In the interview Peter Varga, fund manager of ESPA BOND EMERGING MARKETS CORPORATE, talks about the upsides of emerging markets corporate bonds.
How has this asset class of emerging markets corporate bonds changed?
Peter Varga: This year, assets under management held in this class will surpass USD 2bn in the hard currency segment – a sign that this asset class has long become indispensable. More and more long-term institutional investors such as insurance companies and pension funds employ emerging markets corporate bonds. This is of course due to the lack of alternatives in the developed markets in view of the currently low yields, but also to the relatively low correlation with other asset classes. It is also important to point out that the investors have started seeing this asset class from a changed perspective. They are differentiating more now, and their time horizon has shifted to the long end. Countries and companies are not completely ruled out anymore if individual factors deviate. This development has created a much higher degree of stability – it has improved liquidity and reduced fluctuations.
How do you assess the pick-up relative to other bond classes, and how has this changed most recently?
Peter Varga: The picture has changed. The spread for government and corporate bonds from the developed markets has increased drastically, and in parts that is definitely justified. But in our emerging markets corporate bond universe with high-yield bonds accounting for 35% the spread for medium-term maturities is 400 to 500bps. This level has not been exceeded in the past four years. Overall one can say that emerging markets corporate bonds are an asset class that is well-diversified by sector, and offers a broad high-yield segment and increasingly large and liquid issues.
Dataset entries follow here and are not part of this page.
/-- The NVS block and the store behind it. -/
structure Nvs where
  /-- The 256 physical pages (R354). -/
  pages : Tab Phys := []
  /-- Retired physical page → wear spare, the replacement map (R359). -/
  replaced : Tab Nat := []
  /-- NVS_LOCKS.FAILS, one count per partition 0 to 3 (R362). -/
  fails : List Nat := [0, 0, 0, 0]
  /-- NVS_LOCKS.LOCKED (R362). -/
  locked : Nat := 0
  /-- NVS_STATUS.READING (R378). -/
  reading : Bool := false
  /-- NVS_STATUS.LAST_OP. -/
  lastOp : Nat := 0
  /-- NVS_STATUS.RESULT. -/
  result : Nat := 0
  /-- NVS_STATUS.REASON. -/
  reason : Nat := 0
  /-- NVS_STATUS.SAVE_VALID. -/
  saveValid : Bool := false
  /-- NVS_STATUS.RECORD_DROPPED. -/
  recordDropped : Bool := false
  /-- Counter sets, 0 A and 1 B, whose save left out a record that had entries; kept with the set (R375). -/
  leftOut : Tab Bool := []
  /-- NVS_STATUS.SAVE_KIND. -/
  saveKind : Nat := 0
  /-- NVS_PASS, 64 bits, write only (R378). -/
  pass : Nat := 0
  /-- NVS_NEWPASS, 64 bits, write only (R378). -/
  newPass : Nat := 0
  /-- NVS_HOLD.CAP_UF (R364). -/
  capUf : Nat := 0
  /-- The level of the VHOLD ball now, in mV. -/
  vhold : Nat := 0
  /-- NVS_HOLD.VHOLD_MV: VHOLD at the last check or measurement. -/
  vholdMv : Nat := 0
  /-- NVS_ENERGY.AVAIL_UJ (R364). -/
  availUj : Nat := 0
  /-- NVS_ENERGY.NEED_UJ (R364). -/
  needUj : Nat := 0
  /-- The level of PWRFAIL_N (R365). -/
  pwrfailHigh : Bool := true
  /-- VDD_AON is within its recommended range (R365). -/
  supplyOk : Bool := true
  /-- A capacitance measurement runs: the charge switch is open (R364). -/
  measuring : Bool := false
  /-- TIME of the last measurement (R364). -/
  lastMeasure : Nat := 0
  /-- NVS_LIFE.SECONDS (R370). -/
  life : Nat := 0
  /-- NVS_CYCLES.COUNT (R370). -/
  cycles : Nat := 0
  /-- NVS_SAVE_SEQ.SSEQ (R372). -/
  saveSeq : Nat := 0
  /-- NVS_LOG_HEAD.ESEQ (R369); the next entry number. -/
  logHead : Nat := 1
  /-- NVS_LAST_TIME (R371). -/
  lastTime : Nat := 0
  /-- TILE_SECONDS by tile index (R370). -/
  tileSeconds : Tab Nat := []
  /-- The queue of store operations, oldest first (R360). -/
  queue : List NvsOp := []
  /-- The store operation that runs (R360). -/
  current : Option NvsOp := none
  /-- An internal append refused by the Mace check waits for its retry (R365). -/
  retry : Bool := false
  /-- Internal appends that found the queue full and are held by their producers (R369). -/
  heldAppends : List NvsOp := []
  /-- The copy of the save values taken at Keep entry (R336). -/
  keepCopy : Option SaveCopy := none
  /-- The store scan of phase STORE has ended since power-on reset (R375). -/
  scanned : Bool := false
  deriving DecidableEq, Repr

/-! ### Power states (R325 to R353) -/

/-- POWER_STATUS.STATE (R325). -/
inductive PowerState where
  | run | trim | hold | keep | off
  deriving DecidableEq, Repr

/-- The code of a power state (R325). -/
def PowerState.code : PowerState → Nat
  | .run => 0 | .trim => 1 | .hold => 2 | .keep => 3 | .off => 4

/-- The power state of a TARGET code (R353). -/
def PowerState.ofCode : Nat → Option PowerState
  | 0 => some .run | 1 => some .trim | 2 => some .hold | 3 => some .keep | 4 => some .off | _ => none

/-- Where a running transition stands. -/
inductive Move where
  /-- No transition runs. -/
  | none
  /-- Run or Trim asked for from Trim or Run: waits for a latch point (R330). -/
  | switch (target : PowerState)
  /-- Entry to Hold, or to Keep through Hold: the step of R335 being waited for, 2 to 7. -/
  | entry (step : Nat) (keep : Bool)
  /-- Keep entry after Hold: R336. -/
  | keepEntry
  /-- The wake of R344: 0 the voltage rises, 1 memory and ports resume, 2 the accrual pass, 3 STATE is due. -/
  | wake (step : Nat)
  /-- Ordered Off: the step of R337 being waited for: 2 passes, 3 voltage, 6 save. -/
  | off (step : Nat)
  /-- Power failure: R338: 0 voltage rises (Hold), 1 the save runs. -/
  | fail (step : Nat)
  deriving DecidableEq, Repr

/-- The POWER block. -/
structure Power where
  /-- POWER_STATUS.STATE; reset 0, Run. -/
  state : PowerState := .run
  /-- The running transition; MOVING reads whether there is one (R329). -/
  move : Move := .none
  /-- POWER_STATUS.GOAL; reset 0. -/
  goal : PowerState := .run
  /-- POWER_STATUS.SERVING (R342). -/
  serving : Bool := false
  /-- POWER_STATUS.RESUME; reset 0, Run. -/
  resume : PowerState := .run
  /-- POWER_IDLE_COUNT.COUNT (R331). -/
  idleCount : Nat := 0
  /-- A doorbell was accepted, a command started or completed, a pass ran, or a residency cell moved, in the open window
  (R331). -/
  activity : Bool := false
  /-- POWER_WAKE_SRC, 6 bits (R341). -/
  wakeSrc : Nat := 0
  /-- Wake sources held while an entry runs (R332). -/
  heldWake : Nat := 0
  /-- POWER_AVS_STATUS.CONFIRMED_MV (R339). -/
  confirmedMv : Nat := 0
  /-- The voltage the ramp goes to. -/
  rampTo : Nat := 0
  /-- The voltage of the step that is outstanding; none: RAMPING is 0 (R339). -/
  avsStep : Option Nat := none
  /-- Attempts made for the outstanding step (R340). -/
  avsTries : Nat := 0
  /-- TIME when the running transition started (R351). -/
  since : Nat := 0
  /-- STATE when the running transition started (R351). -/
  before : PowerState := .run
  /-- The entry is a self-entered Hold (R331). -/
  selfEntry : Bool := false
  /-- The transition came from the POWER_REQ register: GLOBAL_BUSY is set (R330). -/
  fromReg : Bool := false
  /-- The ring and slot of the POWER_REQ command that asked for the transition (R330). -/
  fromRing : Option (Nat × Nat) := none
  /-- Device memory is in self-refresh (R327). -/
  selfRefresh : Bool := false
  /-- The core switches are open (R336). -/
  coreOff : Bool := false
  /-- The reference runs (R336, R344). -/
  refOn : Bool := true
  /-- The Hold-entry self-test runs (R399). -/
  selfTest : Bool := false
  /-- A telemetry poll runs: hops asked, as port × 128 + hop − 1, that have not answered (R343). -/
  poll : Option (List Nat) := none
  /-- A TILE event has come of the running poll (R343). -/
  pollEvent : Bool := false
  /-- TIME of the last poll (R343). -/
  lastPoll : Nat := 0
  /-- In Keep: genlock edges counted since the last loss (R341). -/
  keepEdges : Nat := 0
  /-- In Keep: genlock has been lost (R341). -/
  keepLost : Bool := false
  /-- Event records that wait for the host interface (R326, R344): ring code and the eight words. -/
  heldEvents : List (Nat × List Nat) := []
  deriving DecidableEq, Repr

/-! ### Geometry, scan-out, layers (R12 to R26, R103 to R126) -/

/-- A rectangle of the raster. -/
structure Rect where
  x : Nat
  y : Nat
  w : Nat
  h : Nat
  deriving DecidableEq, Repr

/-- The geometry of a family descriptor, bytes 0x00 to 0x0F as the check copied them (R15, R16). -/
structure Family where
  valid : Bool := false
  bistable : Bool := false
  spareEmitter : Bool := false
  /-- DC_MODE: false ledger, true common-alternation. -/
  alternation : Bool := false
  /-- DEPTH: 0, 1, 2 for 10, 12, 14 bits; 3 invalid. -/
  depth : Nat := 0
  tileW : Nat := 0
  tileH : Nat := 0
  spareThreshold : Nat := 0
  ambientThreshold : Nat := 0
  deriving DecidableEq, Repr

/-- A placement entry, bytes 0x00 to 0x0F as the check copied them (R17). -/
structure Placement where
  x : Nat := 0
  y : Nat := 0
  family : Nat := 0
  seed : Nat := 0
  matrix : Nat := 0
  deriving DecidableEq, Repr

/-- A port's chain as the check accepted it (R23). -/
structure Chain where
  tiles : Nat := 0
  looped : Bool := false
  deriving DecidableEq, Repr

/-- The geometry check and the span SRAM copies it made (R23, R24, R462). -/
structure Geom where
  /-- SCAN_GEOM_STATUS.BUSY; reset 0. -/
  busy : Bool := false
  /-- SCAN_GEOM_STATUS.VALID; reset 0. -/
  valid : Bool := false
  /-- SCAN_GEOM_STATUS.ERROR; reset 0. -/
  error : Nat := 0
  /-- SCAN_GEOM_STATUS.PORT; reset 0. -/
  port : Nat := 0
  /-- SCAN_GEOM_STATUS.HOP; reset 0. -/
  hop : Nat := 0
  /-- While BUSY: device memory as it stood when the check started and after each host write since (R462). -/
  versions : List (List Host.Cell) := []
  /-- The SRAM copy has been filled by an accepted check. -/
  copied : Bool := false
  /-- W and H of the accepted geometry. -/
  width : Nat := 0
  height : Nat := 0
  /-- The accepted family geometry, by descriptor (R16). -/
  families : Tab Family := []
  /-- The accepted placement entries, by tile index p × 128 + h − 1 (R17). -/
  tiles : Tab Placement := []
  /-- The accepted TILES and LOOPED of every port (R23). -/
  chains : Tab Chain := []
  /-- The device address of the family table when the check accepted it (R16: bytes from 0x10 are read in place). -/
  familyBase : Nat := 0
  /-- The device address of the placement table when the check accepted it. -/
  tileBase : Nat := 0
  deriving DecidableEq, Repr

/-- SCAN_STATUS.STATE (R110). -/
inductive ScanState where
  | stopped | acquiring | running | stopping | held
  deriving DecidableEq, Repr

/-- The code of a scan-out state (R110). -/
def ScanState.code : ScanState → Nat
  | .stopped => 0 | .acquiring => 1 | .running => 2 | .stopping => 3 | .held => 4

/-- Where the frame timing generator stands between its marks (R103, R104). -/
inductive Mark where
  /-- A frame start comes next. -/
  | frameStart
  /-- A latch point comes next. -/
  | latch
  deriving DecidableEq, Repr

/-- The frame timing generator and genlock (R103 to R113). -/
structure Scan where
  /-- SCAN_STATUS.STATE; reset 0. -/
  state : ScanState := .stopped
  /-- SCAN_STATUS.LOCKED (R107). -/
  locked : Bool := false
  /-- SCAN_STATUS.HOLDOVER (R107). -/
  holdover : Bool := false
  /-- SCAN_STATUS.SLIPS; reset 0. -/
  slips : Nat := 0
  /-- SCAN_FRAME; reset 0; cleared only by power-on reset. -/
  frame : Nat := 0
  /-- SCAN_LATCH_FRAME; reset 0. -/
  latchFrame : Nat := 0
  /-- SCAN_GENLOCK_MEAS.PERIOD: the last measured period; 0x7F_FFFF when no edge has come. -/
  measured : Nat := 0x7FFFFF
  /-- The last edge that counts as a reference, in always-on cycles (R106); none: the next edge is a new reference. -/
  reference : Option Nat := none
  /-- Start of the running window of R106, in always-on cycles. -/
  windowFrom : Nat := 0
  /-- Consecutive in-range periods (R107). -/
  inRange : Nat := 0
  /-- Consecutive out-of-range periods while locked (R107). -/
  outRange : Nat := 0
  /-- The last accepted period; none: no period was ever accepted (R107). -/
  period : Option Nat := none
  /-- A lock has ever been held (R107, R111, R155). -/
  everLocked : Bool := false
  /-- A lock has been held since scan-out started (R113, R345). -/
  lockHeld : Bool := false
  /-- The period held at the last loss of lock (R109). -/
  lossPeriod : Option Nat := none
  /-- The first frame start after lock is still to be re-phased (R108). -/
  rephase : Bool := false
  /-- Its first edge was passed over and a frame start in holdover has come since: the next one waits for an edge that
  re-phases it (R108). -/
  rephaseWait : Bool := false
  /-- The last accepted edge, in always-on cycles (R107). -/
  lastAccepted : Option Nat := none
  /-- The instant at which an accepted edge places the next frame start, in always-on cycles (R107). -/
  placed : Option Nat := none
  /-- The last active edge, in always-on cycles; none: none has come (SCAN_GENLOCK_MEAS). -/
  lastEdge : Option Nat := none
  /-- STATE became RUNNING after Hold or Keep, and no frame start has come since (R113, R345). -/
  returning : Bool := false
  /-- The instant of the last frame start, or of the return to RUNNING, in always-on cycles. -/
  lastStart : Option Nat := none
  /-- Which mark comes next. -/
  next : Mark := .frameStart
  /-- A fetch window is open (R104). -/
  windowOpen : Bool := false
  /-- The frame that the next SYN names (R104, R111). -/
  show_ : Nat := 0
  /-- The next latch point closes the window and opens none: a hand-over to self-refresh is under way (R113). -/
  handover : Bool := false
  /-- The closing latch point of a stop or hand-over has come: the next frame start sends the last SYN (R112, R113). -/
  closed : Bool := false
  /-- The scan-out, layer and residency commits have reached the frame timing generator (R124). -/
  commitScan : Bool := false
  commitLayer : Bool := false
  commitRes : Bool := false
  /-- The open frame has a content change (R114). -/
  changed : Bool := false
  /-- The first window after a start, wake or enumeration is still to be sent whole (R333). -/
  firstWindow : Bool := true
  deriving DecidableEq, Repr

/-- A surface as LAYER_BIND names it (R81). -/
structure Surface where
  addr : Nat := 0
  w : Nat := 0
  h : Nat := 0
  pitch : Nat := 0
  format : Nat := 0
  encoding : Nat := 0
  bound : Bool := false
  deriving DecidableEq, Repr
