-- ==== Sys2Proof/Machine/Scan.lean ====
section
/-!
DEFINITION. Scan-out (R103 to R126): genlock, frame starts and latch points with everything that a latch point does
(commits, binds, retires, Fennel's frame, the governor and skip mode, Trim, idle frames), starts and stops, commits,
reloads, and the geometry check's start and end.
-/

namespace Sys2Proof.Machine

/-! ### Genlock (R106 to R109) -/

/-- Always-on cycles of 10 ns. -/
def State.cycles (s : State) : Nat := s.time.count / 10

/-- The lock range in cycles: ⌊NOMINAL / 2,000⌋ (R106). -/
def State.lockRange (s : State) : Nat := s.nominal / 2000

/-- SCAN_GENLOCK_OFFSET.OFFSET. -/
def State.genlockOffset (s : State) : Nat := s.f .scanGenlockOffset 22 0

/-- ACTIVE_LINES × LINE_PERIOD: cycles from a frame start to its latch instant (R103). -/
def State.activeCycles (s : State) : Nat := s.f .scanLineTiming 31 16 * s.f .scanLineTiming 15 0

/-- A GENLOCK event (R109). -/
def genlockEvent (kind : Nat) (s : State) : State :=
  raiseEvent 7 1 [kind, s.scan.period.getD 0, s.scan.frame % 2 ^ 32, 0] s

/-- A period that differs by more than 100 ppm from the one held at the last loss (R109). -/
def farPeriod (loss : Option Nat) (p : Nat) : Bool :=
  match loss with
  | none => false
  | some q => decide (q < (max p q - min p q) * 10000)

/-- Lock is gained with the fourth consecutive in-range period (R107, R108, R111). -/
def lockGained (s : State) : State :=
  let far := farPeriod s.scan.lossPeriod (s.scan.period.getD 0)
  let s := { s with scan.locked := true, scan.everLocked := true, scan.lockHeld := true,
                    scan.rephase := true, scan.rephaseWait := false, scan.outRange := 0 }
  let s := genlockEvent (if far then 3 else 1) s
  let s := if s.scan.state = .acquiring then { s with scan.state := .running, scan.next := .frameStart } else s
  if s.power.state = .hold then wakeIf 4 s else s

/-- One out-of-range period: a slip while locked, with frame starts from holdover until an edge places one, and the loss of
lock with the third in a row (R107). -/
def outOfRange (s : State) : State :=
  let s := { s with scan.inRange := 0 }
  if !s.scan.locked then s
  else
    let s := { s with scan.slips := (s.scan.slips + 1) % 256, scan.outRange := s.scan.outRange + 1,
                      scan.holdover := true }
    if s.scan.outRange < 3 then s
    else
      let s := { s with scan.locked := false, scan.holdover := true, scan.lossPeriod := s.scan.period,
                        scan.outRange := 0, scan.placed := none, scan.rephase := false, scan.rephaseWait := false }
      let s := detectNote 7 0 (genlockEvent 2 s)
      if s.power.state = .hold then wakeIf 3 s else s

/-- A window passes with no edge (R106): the measurement ends, and another window begins at its end. -/
def emptyWindow (to_ : Nat) (s : State) : State :=
  outOfRange { s with scan.reference := none, scan.windowFrom := to_ }

/-- The windows that have run out before the cycle `now` (DEDUCED, log 36). -/
def passWindows (now : Nat) : Nat → State → State
  | 0, s => s
  | n + 1, s =>
    let end_ := s.scan.windowFrom + s.nominal + s.lockRange
    if end_ < now then passWindows now n (emptyWindow end_ s) else s

/-- An accepted edge places the next frame start at the edge plus OFFSET, which ends holdover (R107); one that re-phases
does so only where the period is long enough, or where it is the first frame start after a return (R108, R113). -/
def placeStart (now : Nat) (s : State) : State :=
  let at' := now + s.genlockOffset
  let s := { s with scan.lastAccepted := some now }
  if !s.scan.locked then s
  else if s.scan.rephase && !s.scan.returning && (match s.scan.lastStart with
      | some t => decide (at' < t + s.activeCycles + 5000)
      | none => false) then { s with scan.placed := none }
  else { s with scan.placed := some at', scan.holdover := false }

/-- An active edge in cycle `now` (R106, R107). -/
def activeEdge (now : Nat) (s : State) : State :=
  let s := { passWindows now (now + 1 - s.scan.windowFrom) s with scan.lastEdge := some now }
  let s := if s.scan.returning && !s.scan.locked && s.scan.placed.isNone then
      { s with scan.placed := some (now + s.genlockOffset) }
    else s
  match s.scan.reference with
  | none => { s with scan.reference := some now, scan.windowFrom := now }
  | some r =>
    let d := now - r
    if d + s.lockRange < s.nominal then outOfRange s
    else
      let s := { s with scan.reference := some now, scan.windowFrom := now, scan.period := some d, scan.outRange := 0,
                        scan.measured := min d 0x7FFFFF, scan.inRange := min 4 (s.scan.inRange + 1) }
      placeStart now (if !s.scan.locked && decide (4 ≤ s.scan.inRange) then lockGained s else s)

/-- GENLOCK_EDGE after `dt` cycles: a rising or falling edge of GENLOCK_IN (R106, R341). -/
def genlockEdge (dt : Nat) (rising : Bool) (s : State) : State :=
  let s := advance dt s
  if rising == s.b .scanGenlockOffset 31 then s
  else if s.power.state = .keep ∧ !s.time.running then keepGenlockEdge s
  else if !s.time.running then s
  else activeEdge s.cycles s

/-- GENLOCK_WINDOW_EXPIRY after `dt` cycles: the running window ends with no edge (R106). -/
def genlockWindowExpiry (dt : Nat) (s : State) : State :=
  let s := advance dt s
  if s.time.running then emptyWindow s.cycles s else s

/-- The retained period of R113 and R345. -/
def State.retainedPeriod (s : State) : Nat := if s.scan.lockHeld then s.scan.period.getD s.nominal else s.nominal

/-- The end of the window of R106 counted from the last accepted edge. -/
def State.edgeWindowEnd (s : State) : Nat := (s.scan.lastAccepted.getD 0) + s.nominal + s.lockRange

/-- The cycle in which the next frame start falls, where it follows from what has come so far (R107, R108, R111, R113,
R345): at the placed edge, else in holdover; while locked not before the window of the last accepted edge has ended, but
for the one period that runs in holdover when a re-phasing edge is passed over (DEDUCED, log 93). -/
def State.frameDue (s : State) : Option Nat :=
  let waits := s.scan.locked && (!s.scan.rephase || s.scan.rephaseWait || s.scan.returning)
  match s.scan.placed, s.scan.lastStart with
  | some t, _ => some t
  | none, some l =>
    if s.scan.returning then some (if s.scan.locked then max l s.edgeWindowEnd else l + s.retainedPeriod)
    else if waits then some (max (l + s.framePeriod) s.edgeWindowEnd)
    else some (l + s.framePeriod)
  | none, none => if s.scan.locked then some s.edgeWindowEnd else none

/-! ### Groups and their application (R49, R125, R126) -/

/-- The registers of a commit group (R124, R119, R216). -/
def groupRegs : Group → List Reg
  | .scan => [.scanBackground, .scanCompCfg]
  | .layer => (List.range 64).flatMap fun n =>
      [.layerCtl n, .layerWinPos n, .layerWinSize n, .layerCropPos n, .layerCropSize n]
  | .res => .resDefault :: (List.range 16).flatMap fun n => [.resRegionPos n, .resRegionSize n, .resRegionCtl n]

/-- The commit register of a group. -/
def commitReg : Group → Reg
  | .scan => .scanCommit
  | .layer => .layerCommit
  | .res => .resCommit

/-- The shadows of a group become its working values, and its commit bit clears. -/
def applyGroup (g : Group) (s : State) : State :=
  forEach (groupRegs g) (fun r st => State.setWk r (st.rd r) st) s |>.wr (commitReg g) 0

/-- Has a group's commit reached the frame timing generator? -/
def State.committed (s : State) : Group → Bool
  | .scan => s.scan.commitScan
  | .layer => s.scan.commitLayer
  | .res => s.scan.commitRes

/-- Steps 1 and 2 of R125: the completed commits apply, in the order scan-out, layer, residency. True: one applied. -/
def applyCommits (s : State) : Bool × State :=
  let any := s.committed .scan || s.committed .layer || s.committed .res
  let s := if s.committed .scan then applyGroup .scan s else s
  let s := if s.committed .layer then applyGroup .layer s else s
  let s := if s.committed .res then applyGroup .res s else s
  (any, { s with scan.commitScan := false, scan.commitLayer := false, scan.commitRes := false })

/-- A commit applies at once while STOPPED (R126). -/
def commitNow (g : Group) (s : State) : State :=
  let s := applyGroup g s
  retireCheck 0 { s with scan.latchFrame := s.scan.frame % 2 ^ 32 }

/-- An accepted write of 1 to the commit bit of a group (R124, R126). -/
def commitWrite (g : Group) (s : State) : State :=
  let s := s.wr (commitReg g) 1
  if s.scan.state = .stopped then commitNow g s else s

/-- COMMIT_COMPLETE: the settings of the commit bits reach the frame timing generator (R124). -/
def commitComplete (s : State) : State :=
  let has := fun g => s.b (commitReg g) 0
  if s.scan.state = .stopped then
    forEach [Group.scan, Group.layer, Group.res] (fun g st => if has g then commitNow g st else st) s
  else { s with scan.commitScan := has .scan, scan.commitLayer := has .layer, scan.commitRes := has .res }

/-! ### Fennel's frame (R211, R214, R217, R219, R221, R334) -/

/-- TH and TH_RET: whole frames in so many seconds (R211). -/
def framesIn (seconds period : Nat) : Nat := divUp (seconds * 100000000) period

/-- The policy of a cell for frame n: one that comes into force (R221), else BISTABLE holds its state (R216). -/
def policyApply (key n : Nat) (s : State) : State :=
  let new := s.policyOf key
  let c := s.cell key
  if new = c.policy then
    if new = 2 && c.state ≠ 3 && !c.entry then s.modCell key fun c => { c with state := 3 } else s
  else
    let bright := s.bright (key / 64)
    s.modCell key fun c =>
      let c := { c with ended := none, due := 0, ret := if c.bstate = 0 && c.state ≠ 0 then 0 else c.ret }
      if new = 1 ∨ new = 3 then { c with policy := new, state := 0 }
      else if new = 2 then { c with policy := new, state := 3 }
      else if c.policy = 2 then
        (if c.bstate = 2 && bright then { c with policy := new, state := 3 } else { c with policy := new, state := 4, n0 := n })
      else { c with policy := new, state := 0 }

/-- A cell as frame n closes: fades end, and RET counts (R217). -/
def resClose (key n : Nat) (s : State) : State :=
  let c := s.cell key
  if s.fennelRuns && c.policy = 0 && c.state = 2 && c.due = 0 && decide (c.n0 + 31 ≤ n) then
    resEvent 1 key (n + 1) (s.modCell key fun c => { c with state := 3 })
  else if s.fennelRuns && c.policy = 0 && c.state = 4 && c.due = 0 && decide (c.n0 + 31 ≤ n) then
    s.modCell key fun c => { (if c.bstate = 0 then { c with ret := 0 } else c) with state := 0 }
  else if c.state = 0 && c.bstate = 0 then s.modCell key fun c => { c with ret := c.ret + 1 }
  else s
This bond segment has matured, and the gap to the American corporate bond market has been closed in the meantime.
What is your expectation for emerging markets corporate bonds this year?
Peter Varga: With active strategies you can achieve 5 to 6% per year in the medium term even in the current phase. Passive strategies and ETFs, on the other hand, have a rather more negative outlook for the coming one to two years. In our mandates we prefer bonds in hard currency, but also complement them with local currency bonds. Due to political and economic events such as the Ukraine conflict, the expected interest rate increase by the Fed, and the falling commodity prices this segment is currently still a bit risky. That being said, it has become more attractive on account of the depreciation of the local currencies that we have already seen relative to the US dollar: it should be a good idea to keep monitoring the market for investment in the foreseeable future. But the years of plenty are for now behind us: while some of the yields are justifiably high, it takes experience and good management to exhaust them. The declining economy and the widening spreads have dampened the issuing activity in some areas.